### Exercise details:
Present exactly, and only, the lines running from the line that contains "let code := toward" through the end of the entries below.

Records supplied below:

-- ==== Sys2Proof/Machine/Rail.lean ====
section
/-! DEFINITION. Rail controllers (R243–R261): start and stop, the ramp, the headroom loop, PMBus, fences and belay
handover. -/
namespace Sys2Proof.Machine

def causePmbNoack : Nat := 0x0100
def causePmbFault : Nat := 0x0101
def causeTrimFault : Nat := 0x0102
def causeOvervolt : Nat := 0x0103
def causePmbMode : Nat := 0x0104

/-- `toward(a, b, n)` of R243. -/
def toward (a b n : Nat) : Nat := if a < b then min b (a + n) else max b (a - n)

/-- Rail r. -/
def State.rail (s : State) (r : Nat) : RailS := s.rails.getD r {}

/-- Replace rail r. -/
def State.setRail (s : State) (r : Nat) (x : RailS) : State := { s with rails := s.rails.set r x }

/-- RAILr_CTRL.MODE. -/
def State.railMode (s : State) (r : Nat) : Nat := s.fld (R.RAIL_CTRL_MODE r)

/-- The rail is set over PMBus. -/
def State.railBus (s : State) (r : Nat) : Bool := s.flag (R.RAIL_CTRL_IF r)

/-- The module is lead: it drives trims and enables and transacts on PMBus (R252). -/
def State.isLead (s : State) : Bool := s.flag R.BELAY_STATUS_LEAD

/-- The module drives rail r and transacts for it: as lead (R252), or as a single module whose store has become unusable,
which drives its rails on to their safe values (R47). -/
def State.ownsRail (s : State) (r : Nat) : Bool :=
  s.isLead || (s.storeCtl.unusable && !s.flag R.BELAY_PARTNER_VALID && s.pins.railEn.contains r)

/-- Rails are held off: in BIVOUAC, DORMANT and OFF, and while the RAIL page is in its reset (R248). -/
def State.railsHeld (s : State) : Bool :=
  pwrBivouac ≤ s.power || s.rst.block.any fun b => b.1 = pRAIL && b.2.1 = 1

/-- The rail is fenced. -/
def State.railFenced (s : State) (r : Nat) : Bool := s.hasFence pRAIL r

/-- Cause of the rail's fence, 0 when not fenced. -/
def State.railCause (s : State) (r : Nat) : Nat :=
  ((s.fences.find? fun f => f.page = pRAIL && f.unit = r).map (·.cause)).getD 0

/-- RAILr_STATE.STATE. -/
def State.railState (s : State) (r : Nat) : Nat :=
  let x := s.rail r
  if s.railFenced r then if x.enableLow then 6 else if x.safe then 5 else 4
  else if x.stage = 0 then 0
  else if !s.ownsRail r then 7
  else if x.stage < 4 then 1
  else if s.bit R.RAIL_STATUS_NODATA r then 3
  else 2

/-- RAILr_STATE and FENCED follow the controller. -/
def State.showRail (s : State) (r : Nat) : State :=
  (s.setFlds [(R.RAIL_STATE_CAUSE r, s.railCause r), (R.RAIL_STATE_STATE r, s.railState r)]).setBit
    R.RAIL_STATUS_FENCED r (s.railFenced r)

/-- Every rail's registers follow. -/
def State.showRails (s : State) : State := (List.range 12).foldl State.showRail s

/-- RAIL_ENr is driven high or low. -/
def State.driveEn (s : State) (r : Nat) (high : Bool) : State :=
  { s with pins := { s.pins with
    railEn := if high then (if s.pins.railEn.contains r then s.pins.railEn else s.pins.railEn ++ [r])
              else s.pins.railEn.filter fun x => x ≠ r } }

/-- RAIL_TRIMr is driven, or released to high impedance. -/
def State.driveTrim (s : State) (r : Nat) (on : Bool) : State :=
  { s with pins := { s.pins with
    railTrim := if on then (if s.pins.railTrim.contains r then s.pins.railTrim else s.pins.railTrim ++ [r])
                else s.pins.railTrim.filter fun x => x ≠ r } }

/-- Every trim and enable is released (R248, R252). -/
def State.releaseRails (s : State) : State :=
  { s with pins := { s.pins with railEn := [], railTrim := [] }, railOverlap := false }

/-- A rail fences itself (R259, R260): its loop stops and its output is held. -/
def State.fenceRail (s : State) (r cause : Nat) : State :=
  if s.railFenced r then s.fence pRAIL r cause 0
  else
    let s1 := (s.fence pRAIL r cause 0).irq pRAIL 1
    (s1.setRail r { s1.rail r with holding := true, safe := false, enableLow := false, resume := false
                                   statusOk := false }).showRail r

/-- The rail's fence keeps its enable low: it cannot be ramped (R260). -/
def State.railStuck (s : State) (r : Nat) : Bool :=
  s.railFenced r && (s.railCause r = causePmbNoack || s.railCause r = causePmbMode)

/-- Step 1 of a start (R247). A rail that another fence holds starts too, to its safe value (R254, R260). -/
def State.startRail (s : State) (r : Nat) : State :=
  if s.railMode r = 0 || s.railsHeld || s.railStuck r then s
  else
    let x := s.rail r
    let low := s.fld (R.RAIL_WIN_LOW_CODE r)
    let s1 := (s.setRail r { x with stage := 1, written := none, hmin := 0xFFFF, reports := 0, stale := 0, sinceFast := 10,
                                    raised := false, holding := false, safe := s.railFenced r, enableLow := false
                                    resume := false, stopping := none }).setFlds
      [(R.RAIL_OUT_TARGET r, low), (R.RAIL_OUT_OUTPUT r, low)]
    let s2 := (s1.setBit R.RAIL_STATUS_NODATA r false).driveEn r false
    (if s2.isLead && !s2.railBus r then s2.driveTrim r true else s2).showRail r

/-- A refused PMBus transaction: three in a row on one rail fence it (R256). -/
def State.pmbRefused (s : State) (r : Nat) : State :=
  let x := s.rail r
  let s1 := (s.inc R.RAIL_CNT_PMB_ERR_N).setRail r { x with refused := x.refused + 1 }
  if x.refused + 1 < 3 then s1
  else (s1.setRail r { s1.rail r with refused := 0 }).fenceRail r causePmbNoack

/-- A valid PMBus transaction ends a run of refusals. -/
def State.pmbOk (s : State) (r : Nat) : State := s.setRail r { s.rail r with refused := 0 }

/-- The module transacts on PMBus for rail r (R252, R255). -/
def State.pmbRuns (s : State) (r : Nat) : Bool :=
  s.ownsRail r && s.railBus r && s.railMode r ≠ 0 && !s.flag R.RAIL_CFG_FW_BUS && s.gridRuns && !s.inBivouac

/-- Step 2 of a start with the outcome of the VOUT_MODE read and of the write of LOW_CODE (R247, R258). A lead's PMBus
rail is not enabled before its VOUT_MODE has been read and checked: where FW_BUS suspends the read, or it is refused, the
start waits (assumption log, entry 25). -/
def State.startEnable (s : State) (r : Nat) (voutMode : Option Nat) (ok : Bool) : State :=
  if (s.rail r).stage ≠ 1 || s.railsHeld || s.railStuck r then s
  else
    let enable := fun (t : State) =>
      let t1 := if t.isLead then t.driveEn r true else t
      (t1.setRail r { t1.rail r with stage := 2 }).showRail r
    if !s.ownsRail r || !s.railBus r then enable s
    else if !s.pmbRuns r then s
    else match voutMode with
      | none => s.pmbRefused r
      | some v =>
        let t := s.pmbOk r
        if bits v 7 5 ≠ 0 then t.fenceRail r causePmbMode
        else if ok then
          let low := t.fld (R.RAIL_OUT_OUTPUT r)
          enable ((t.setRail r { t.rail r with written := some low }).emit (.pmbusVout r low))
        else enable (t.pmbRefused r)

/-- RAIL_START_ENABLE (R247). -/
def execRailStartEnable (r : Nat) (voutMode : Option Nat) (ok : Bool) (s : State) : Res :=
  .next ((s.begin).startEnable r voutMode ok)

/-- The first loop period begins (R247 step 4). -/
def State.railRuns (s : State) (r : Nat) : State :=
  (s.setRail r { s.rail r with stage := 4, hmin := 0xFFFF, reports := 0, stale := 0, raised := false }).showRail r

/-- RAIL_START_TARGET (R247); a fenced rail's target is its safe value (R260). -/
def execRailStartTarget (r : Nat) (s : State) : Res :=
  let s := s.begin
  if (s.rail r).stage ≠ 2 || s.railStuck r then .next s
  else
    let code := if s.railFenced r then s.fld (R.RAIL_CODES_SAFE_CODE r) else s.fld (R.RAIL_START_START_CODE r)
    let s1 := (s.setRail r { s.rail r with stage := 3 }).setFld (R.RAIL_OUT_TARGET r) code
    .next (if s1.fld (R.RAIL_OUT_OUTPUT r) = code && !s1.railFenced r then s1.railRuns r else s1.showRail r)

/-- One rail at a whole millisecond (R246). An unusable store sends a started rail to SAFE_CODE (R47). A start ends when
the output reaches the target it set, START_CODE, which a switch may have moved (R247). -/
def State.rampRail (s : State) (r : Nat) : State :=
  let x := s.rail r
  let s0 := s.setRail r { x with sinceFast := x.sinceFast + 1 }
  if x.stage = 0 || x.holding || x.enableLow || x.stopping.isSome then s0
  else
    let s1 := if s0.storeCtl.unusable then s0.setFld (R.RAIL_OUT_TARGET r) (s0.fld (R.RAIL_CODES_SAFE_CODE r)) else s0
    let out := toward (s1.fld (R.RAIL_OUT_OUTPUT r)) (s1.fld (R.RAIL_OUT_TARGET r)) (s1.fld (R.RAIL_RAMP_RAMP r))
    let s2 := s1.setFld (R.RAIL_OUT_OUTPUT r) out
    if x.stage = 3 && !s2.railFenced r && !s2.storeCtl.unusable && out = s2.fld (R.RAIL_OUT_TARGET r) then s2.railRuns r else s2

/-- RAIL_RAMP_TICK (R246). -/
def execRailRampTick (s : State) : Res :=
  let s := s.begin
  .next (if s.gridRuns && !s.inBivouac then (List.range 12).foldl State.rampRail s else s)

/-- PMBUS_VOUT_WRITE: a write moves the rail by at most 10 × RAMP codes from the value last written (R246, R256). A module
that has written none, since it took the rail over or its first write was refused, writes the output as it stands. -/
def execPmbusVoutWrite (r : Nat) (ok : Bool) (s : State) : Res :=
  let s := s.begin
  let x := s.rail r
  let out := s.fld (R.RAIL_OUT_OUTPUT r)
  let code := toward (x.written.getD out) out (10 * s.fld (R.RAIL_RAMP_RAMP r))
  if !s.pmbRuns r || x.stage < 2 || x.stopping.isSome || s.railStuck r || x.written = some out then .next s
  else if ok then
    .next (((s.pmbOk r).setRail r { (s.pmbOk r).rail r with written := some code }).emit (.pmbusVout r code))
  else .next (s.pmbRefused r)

End of Records supplied.

### Worked solution:
  let code := toward (x.written.getD out) out (10 * s.fld (R.RAIL_RAMP_RAMP r))
  if !s.pmbRuns r || x.stage < 2 || x.stopping.isSome || s.railStuck r || x.written = some out then .next s
  else if ok then
    .next (((s.pmbOk r).setRail r { (s.pmbOk r).rail r with written := some code }).emit (.pmbusVout r code))
  else .next (s.pmbRefused r)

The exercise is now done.